╭──
-- ==== Sys2Proof/Laws/PerInstr.lean ====
section
/-! SUPPORT. What holds of every instruction by its syntax: its words fit 32 bits, and their number is the one that its major has
(04 R89). -/

open Sys2Proof

/-- The words of an instruction fit 32 bits, and a word or two stand for it as its major says; a word of a reserved major is one, and
an event has none. -/
def Sys2Proof.Laws.Words.Statement (i : Instr) : Prop :=
  (∀ w ∈ encode i, w < 2 ^ 32) ∧ (encode i = [] ∨ (encode i).length = (wordsOf i.major).getD 1)

namespace Sys2Proof.Laws

theorem bnat_lt (b : Bool) : bnat b < 2 := by cases b <;> decide

theorem none_fits (i : Instr) (h : encode i = []) : Words.Statement i := ⟨by simp [h], .inl h⟩

theorem one_fits (i : Instr) (w : Nat) (h : encode i = [w]) (hn : (wordsOf i.major).getD 1 = 1) (hw : w < 2 ^ 32) : Words.Statement i :=
  ⟨by simpa [h] using hw, .inr (by simp [h, hn])⟩

theorem two_fit (i : Instr) (w0 w1 : Nat) (h : encode i = [w0, w1]) (hn : (wordsOf i.major).getD 1 = 2) (h0 : w0 < 2 ^ 32) (h1 : w1 < 2 ^ 32) :
    Words.Statement i := ⟨by simpa [h] using ⟨h0, h1⟩, .inr (by simp [h, hn])⟩

end Sys2Proof.Laws

theorem Sys2Proof.Guard.bits_le (x : Guard) : x.bits ≤ 31 * 2 ^ 19 := by
  have := Laws.bnat_lt x.gn; have := Laws.bnat_lt x.go; unfold Guard.bits; omega
theorem Sys2Proof.PackTy.code_lt (t : PackTy) : t.code < 32 := by cases t <;> decide
theorem Sys2Proof.MulTy.code_lt (t : MulTy) : t.code < 4 := by cases t <;> decide
theorem Sys2Proof.Sgn.code_lt (t : Sgn) : t.code < 2 := by cases t <;> decide
theorem Sys2Proof.CmpCond.code_lt (t : CmpCond) : t.code < 16 := by cases t <;> decide
theorem Sys2Proof.Comb.code_lt (t : Comb) : t.code < 4 := by cases t <;> decide
theorem Sys2Proof.SaluOp.code_lt (t : SaluOp) : t.code < 32 := by cases t <;> decide
theorem Sys2Proof.ScmpTy.code_lt (t : ScmpTy) : t.code < 32 := by cases t <;> decide
theorem Sys2Proof.Rnd.code_lt (t : Rnd) : t.code < 8 := by cases t <;> decide
theorem Sys2Proof.FTy.code_lt (t : FTy) : t.code < 4 := by cases t <;> decide
theorem Sys2Proof.FMovOp.code_lt (t : FMovOp) : t.code < 8 := by cases t <;> decide
theorem Sys2Proof.FCond.code_lt (t : FCond) : t.code < 16 := by cases t <;> decide
theorem Sys2Proof.DfmaOp.code_lt (t : DfmaOp) : t.code < 32 := by cases t <;> decide
theorem Sys2Proof.CvtTy.code_lt (t : CvtTy) : t.code < 16 := by cases t <;> decide
theorem Sys2Proof.ShflKind.code_lt (t : ShflKind) : t.code < 32 := by cases t <;> decide
theorem Sys2Proof.ShflW.code_lt (t : ShflW) : t.code < 8 := by cases t <;> decide
theorem Sys2Proof.VoteOp.code_lt (t : VoteOp) : t.code < 32 := by cases t <;> decide
theorem Sys2Proof.RedOp.code_lt (t : RedOp) : t.code < 32 := by cases t <;> decide
theorem Sys2Proof.ScanOp.code_lt (t : ScanOp) : t.code < 32 := by cases t <;> decide
theorem Sys2Proof.LidSel.code_lt (t : LidSel) : t.code < 256 := by cases t <;> decide
theorem Sys2Proof.LdTy.code_lt (t : LdTy) : t.code < 8 := by cases t <;> decide
theorem Sys2Proof.StTy.code_lt (t : StTy) : t.code < 8 := by cases t <;> decide
theorem Sys2Proof.LdsSp.code_lt (t : LdsSp) : t.code < 4 := by cases t <;> decide
theorem Sys2Proof.PSp.code_lt (t : PSp) : t.code < 4 := by cases t <;> decide
theorem Sys2Proof.Sp4.code_lt (t : Sp4) : t.code < 4 := by cases t <;> decide
theorem Sys2Proof.AtomOp.code_lt (t : AtomOp) : t.code < 32 := by cases t <;> decide
theorem Sys2Proof.Scope.code_lt (t : Scope) : t.code < 4 := by cases t <;> decide
theorem Sys2Proof.Sp3.code_lt (t : Sp3) : t.code < 8 := by cases t <;> decide
theorem Sys2Proof.PrefLvl.code_lt (t : PrefLvl) : t.code < 32 := by cases t <;> decide
theorem Sys2Proof.FlushAct.code_lt (t : FlushAct) : t.code < 32 := by cases t <;> decide
theorem Sys2Proof.Twin.code_lt (t : Twin) : t.code < 4 := by cases t <;> decide
theorem Sys2Proof.McblSp.code_lt (t : McblSp) : t.code < 32 := by cases t <;> decide
theorem Sys2Proof.BrMode.code_lt (t : BrMode) : t.code < 4 := by cases t <;> decide
theorem Sys2Proof.BarOp.code_lt (t : BarOp) : t.code < 32 := by cases t <;> decide
theorem Sys2Proof.CsrwOp.code_lt (t : CsrwOp) : t.code < 32 := by cases t <;> decide
theorem Sys2Proof.TlbSz.code_lt (t : TlbSz) : t.code < 4 := by cases t <;> decide
theorem Sys2Proof.SigSel.code_lt (t : SigSel) : t.code < 256 := by cases t <;> decide

open Sys2Proof.Laws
╰──
Set every line down again exactly. Begin with the first line of the entries and finish with the line containing "end Sys2Proof.Laws".

• _Expected output_
-- ==== Sys2Proof/Laws/PerInstr.lean ====
section
/-! SUPPORT. What holds of every instruction by its syntax: its words fit 32 bits, and their number is the one that its major has
(04 R89). -/

open Sys2Proof

/-- The words of an instruction fit 32 bits, and a word or two stand for it as its major says; a word of a reserved major is one, and
an event has none. -/
def Sys2Proof.Laws.Words.Statement (i : Instr) : Prop :=
  (∀ w ∈ encode i, w < 2 ^ 32) ∧ (encode i = [] ∨ (encode i).length = (wordsOf i.major).getD 1)

namespace Sys2Proof.Laws

theorem bnat_lt (b : Bool) : bnat b < 2 := by cases b <;> decide

theorem none_fits (i : Instr) (h : encode i = []) : Words.Statement i := ⟨by simp [h], .inl h⟩

theorem one_fits (i : Instr) (w : Nat) (h : encode i = [w]) (hn : (wordsOf i.major).getD 1 = 1) (hw : w < 2 ^ 32) : Words.Statement i :=
  ⟨by simpa [h] using hw, .inr (by simp [h, hn])⟩

theorem two_fit (i : Instr) (w0 w1 : Nat) (h : encode i = [w0, w1]) (hn : (wordsOf i.major).getD 1 = 2) (h0 : w0 < 2 ^ 32) (h1 : w1 < 2 ^ 32) :
    Words.Statement i := ⟨by simpa [h] using ⟨h0, h1⟩, .inr (by simp [h, hn])⟩

end Sys2Proof.Laws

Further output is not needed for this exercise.